START Records shown

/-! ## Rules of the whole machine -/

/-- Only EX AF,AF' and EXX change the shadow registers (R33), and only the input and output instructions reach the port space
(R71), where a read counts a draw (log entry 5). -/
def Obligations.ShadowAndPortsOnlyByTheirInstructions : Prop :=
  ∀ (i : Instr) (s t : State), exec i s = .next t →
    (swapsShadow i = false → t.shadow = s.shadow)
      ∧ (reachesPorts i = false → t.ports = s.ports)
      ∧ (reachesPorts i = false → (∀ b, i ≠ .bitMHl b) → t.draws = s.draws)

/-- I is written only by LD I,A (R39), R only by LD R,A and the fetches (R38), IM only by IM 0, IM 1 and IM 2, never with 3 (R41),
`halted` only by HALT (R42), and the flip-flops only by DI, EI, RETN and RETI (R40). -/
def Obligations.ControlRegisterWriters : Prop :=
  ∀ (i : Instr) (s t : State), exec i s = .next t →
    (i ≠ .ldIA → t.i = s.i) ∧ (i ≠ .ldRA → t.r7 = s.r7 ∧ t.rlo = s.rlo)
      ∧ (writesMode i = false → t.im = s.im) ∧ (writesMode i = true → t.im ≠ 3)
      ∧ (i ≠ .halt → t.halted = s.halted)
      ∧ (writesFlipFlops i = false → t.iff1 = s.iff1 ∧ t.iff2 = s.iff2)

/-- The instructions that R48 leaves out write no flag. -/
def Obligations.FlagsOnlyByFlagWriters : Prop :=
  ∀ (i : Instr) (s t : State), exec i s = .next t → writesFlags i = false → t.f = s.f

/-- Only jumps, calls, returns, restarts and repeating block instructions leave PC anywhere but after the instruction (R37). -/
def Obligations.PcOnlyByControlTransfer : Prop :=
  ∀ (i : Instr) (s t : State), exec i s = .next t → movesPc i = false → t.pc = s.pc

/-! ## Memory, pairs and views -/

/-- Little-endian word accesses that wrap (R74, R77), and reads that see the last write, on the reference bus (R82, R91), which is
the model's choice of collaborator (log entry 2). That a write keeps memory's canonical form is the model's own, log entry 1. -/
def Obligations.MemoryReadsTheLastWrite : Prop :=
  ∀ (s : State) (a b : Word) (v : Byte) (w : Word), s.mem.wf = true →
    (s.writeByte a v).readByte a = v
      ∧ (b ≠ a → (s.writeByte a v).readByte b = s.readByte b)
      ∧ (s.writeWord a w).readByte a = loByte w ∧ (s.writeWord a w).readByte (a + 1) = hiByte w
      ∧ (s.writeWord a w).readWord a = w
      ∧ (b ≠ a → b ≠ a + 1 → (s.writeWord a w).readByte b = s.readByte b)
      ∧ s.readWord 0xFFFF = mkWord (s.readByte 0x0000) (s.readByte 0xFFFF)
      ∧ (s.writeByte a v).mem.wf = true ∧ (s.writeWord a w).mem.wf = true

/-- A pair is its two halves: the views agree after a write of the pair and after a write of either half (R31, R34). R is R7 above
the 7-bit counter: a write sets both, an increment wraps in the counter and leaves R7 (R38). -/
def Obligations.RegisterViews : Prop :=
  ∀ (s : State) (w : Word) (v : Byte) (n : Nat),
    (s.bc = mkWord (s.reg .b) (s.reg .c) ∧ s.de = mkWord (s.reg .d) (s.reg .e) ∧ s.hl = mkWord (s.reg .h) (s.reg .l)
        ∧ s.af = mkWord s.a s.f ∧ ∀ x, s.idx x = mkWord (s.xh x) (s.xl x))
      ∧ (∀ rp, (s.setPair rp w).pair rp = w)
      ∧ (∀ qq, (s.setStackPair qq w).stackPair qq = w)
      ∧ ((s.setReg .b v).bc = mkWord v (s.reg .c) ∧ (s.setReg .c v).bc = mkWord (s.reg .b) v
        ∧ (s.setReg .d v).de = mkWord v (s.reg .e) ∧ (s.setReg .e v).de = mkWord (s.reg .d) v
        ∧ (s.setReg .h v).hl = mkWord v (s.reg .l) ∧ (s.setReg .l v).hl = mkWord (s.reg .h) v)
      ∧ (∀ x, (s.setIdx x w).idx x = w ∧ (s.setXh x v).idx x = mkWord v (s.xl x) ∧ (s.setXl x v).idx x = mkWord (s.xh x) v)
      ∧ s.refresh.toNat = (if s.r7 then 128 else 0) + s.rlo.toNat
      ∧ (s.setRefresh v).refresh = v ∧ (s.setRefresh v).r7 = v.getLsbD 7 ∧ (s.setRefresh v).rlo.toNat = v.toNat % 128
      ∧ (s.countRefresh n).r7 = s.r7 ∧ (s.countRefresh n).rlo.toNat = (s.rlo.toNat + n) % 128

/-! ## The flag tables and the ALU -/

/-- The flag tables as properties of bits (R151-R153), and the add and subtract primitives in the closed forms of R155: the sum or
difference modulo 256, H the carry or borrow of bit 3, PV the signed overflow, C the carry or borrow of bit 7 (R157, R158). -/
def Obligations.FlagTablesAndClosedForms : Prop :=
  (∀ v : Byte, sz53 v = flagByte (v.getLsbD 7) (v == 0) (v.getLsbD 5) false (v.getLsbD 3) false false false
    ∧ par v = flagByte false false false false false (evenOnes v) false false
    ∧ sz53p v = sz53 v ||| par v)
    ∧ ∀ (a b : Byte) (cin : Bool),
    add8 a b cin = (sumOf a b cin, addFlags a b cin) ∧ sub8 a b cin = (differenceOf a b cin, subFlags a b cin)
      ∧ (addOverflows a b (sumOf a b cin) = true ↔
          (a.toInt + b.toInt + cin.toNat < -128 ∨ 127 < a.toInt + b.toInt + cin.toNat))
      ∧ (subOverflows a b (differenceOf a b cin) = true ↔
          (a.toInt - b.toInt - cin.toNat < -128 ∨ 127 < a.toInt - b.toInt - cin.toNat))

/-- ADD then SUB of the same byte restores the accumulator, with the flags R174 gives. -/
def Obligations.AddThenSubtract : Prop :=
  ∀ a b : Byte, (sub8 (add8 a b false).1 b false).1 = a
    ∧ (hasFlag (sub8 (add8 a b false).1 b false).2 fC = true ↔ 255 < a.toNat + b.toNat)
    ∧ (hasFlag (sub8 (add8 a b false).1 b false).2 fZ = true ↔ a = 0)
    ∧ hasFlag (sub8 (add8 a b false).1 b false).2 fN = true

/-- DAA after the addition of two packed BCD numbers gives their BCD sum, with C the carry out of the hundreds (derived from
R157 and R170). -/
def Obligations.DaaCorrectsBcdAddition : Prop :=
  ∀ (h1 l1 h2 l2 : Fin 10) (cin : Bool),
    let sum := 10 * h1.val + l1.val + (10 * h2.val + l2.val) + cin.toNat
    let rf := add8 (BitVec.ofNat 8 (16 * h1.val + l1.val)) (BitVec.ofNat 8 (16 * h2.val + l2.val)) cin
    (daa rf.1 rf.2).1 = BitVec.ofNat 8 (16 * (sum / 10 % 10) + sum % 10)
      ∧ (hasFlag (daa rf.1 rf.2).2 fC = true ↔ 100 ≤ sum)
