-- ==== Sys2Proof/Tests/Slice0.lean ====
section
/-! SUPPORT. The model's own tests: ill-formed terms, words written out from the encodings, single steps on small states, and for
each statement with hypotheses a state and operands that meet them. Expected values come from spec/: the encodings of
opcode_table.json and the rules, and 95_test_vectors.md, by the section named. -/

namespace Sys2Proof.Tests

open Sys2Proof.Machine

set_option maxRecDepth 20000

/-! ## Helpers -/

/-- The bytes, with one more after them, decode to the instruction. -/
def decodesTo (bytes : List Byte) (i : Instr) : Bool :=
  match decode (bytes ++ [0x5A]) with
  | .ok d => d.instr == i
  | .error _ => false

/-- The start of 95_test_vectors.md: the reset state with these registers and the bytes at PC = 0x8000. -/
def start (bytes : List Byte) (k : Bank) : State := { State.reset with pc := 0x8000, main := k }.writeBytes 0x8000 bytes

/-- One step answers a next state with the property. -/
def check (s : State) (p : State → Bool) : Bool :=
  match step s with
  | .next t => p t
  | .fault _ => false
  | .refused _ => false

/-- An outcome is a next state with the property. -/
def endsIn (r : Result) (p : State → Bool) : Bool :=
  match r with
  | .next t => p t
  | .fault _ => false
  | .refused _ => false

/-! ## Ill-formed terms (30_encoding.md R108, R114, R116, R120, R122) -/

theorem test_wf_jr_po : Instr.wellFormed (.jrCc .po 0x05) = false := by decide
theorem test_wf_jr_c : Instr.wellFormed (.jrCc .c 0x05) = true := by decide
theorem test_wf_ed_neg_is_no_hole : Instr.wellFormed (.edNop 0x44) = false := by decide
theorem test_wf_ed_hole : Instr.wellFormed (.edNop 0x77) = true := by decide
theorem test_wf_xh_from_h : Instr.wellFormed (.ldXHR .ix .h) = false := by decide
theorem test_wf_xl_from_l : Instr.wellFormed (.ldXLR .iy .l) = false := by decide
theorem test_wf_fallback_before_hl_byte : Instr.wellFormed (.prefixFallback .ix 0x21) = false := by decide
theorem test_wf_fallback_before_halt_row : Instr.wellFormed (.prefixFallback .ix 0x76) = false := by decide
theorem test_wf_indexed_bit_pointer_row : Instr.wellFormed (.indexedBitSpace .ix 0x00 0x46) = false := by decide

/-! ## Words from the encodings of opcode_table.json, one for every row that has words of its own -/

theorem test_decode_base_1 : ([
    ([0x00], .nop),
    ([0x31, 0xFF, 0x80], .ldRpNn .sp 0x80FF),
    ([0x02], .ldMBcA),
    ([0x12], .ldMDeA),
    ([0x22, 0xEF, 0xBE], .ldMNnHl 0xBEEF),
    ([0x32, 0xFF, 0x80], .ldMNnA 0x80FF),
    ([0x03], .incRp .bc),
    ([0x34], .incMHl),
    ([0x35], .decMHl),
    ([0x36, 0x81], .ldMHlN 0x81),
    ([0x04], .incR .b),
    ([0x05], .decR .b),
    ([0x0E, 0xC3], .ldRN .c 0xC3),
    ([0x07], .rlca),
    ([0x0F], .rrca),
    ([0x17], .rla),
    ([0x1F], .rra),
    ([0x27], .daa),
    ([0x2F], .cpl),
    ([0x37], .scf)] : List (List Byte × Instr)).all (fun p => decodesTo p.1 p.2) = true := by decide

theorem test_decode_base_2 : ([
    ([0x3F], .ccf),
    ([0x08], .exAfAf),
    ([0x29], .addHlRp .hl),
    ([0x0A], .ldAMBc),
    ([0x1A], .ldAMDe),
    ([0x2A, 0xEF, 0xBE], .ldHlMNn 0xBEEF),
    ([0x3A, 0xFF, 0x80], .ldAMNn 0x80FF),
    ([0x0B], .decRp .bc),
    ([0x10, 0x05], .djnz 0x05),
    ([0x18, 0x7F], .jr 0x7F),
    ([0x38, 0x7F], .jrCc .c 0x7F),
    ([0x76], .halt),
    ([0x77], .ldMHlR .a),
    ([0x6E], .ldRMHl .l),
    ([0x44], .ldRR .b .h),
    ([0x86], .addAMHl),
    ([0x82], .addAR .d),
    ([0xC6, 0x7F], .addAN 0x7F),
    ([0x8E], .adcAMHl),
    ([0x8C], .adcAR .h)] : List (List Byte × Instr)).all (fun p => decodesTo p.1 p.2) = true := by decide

END Records shown

→ Task requirements: Check each line of the listing for "hasFlag". Show those that have it.

→ Answer box:
    ∧ (hasFlag (sub8 (add8 a b false).1 b false).2 fC = true ↔ 255 < a.toNat + b.toNat)
    ∧ (hasFlag (sub8 (add8 a b false).1 b false).2 fZ = true ↔ a = 0)
    ∧ hasFlag (sub8 (add8 a b false).1 b false).2 fN = true
      ∧ (hasFlag (daa rf.1 rf.2).2 fC = true ↔ 100 ≤ sum)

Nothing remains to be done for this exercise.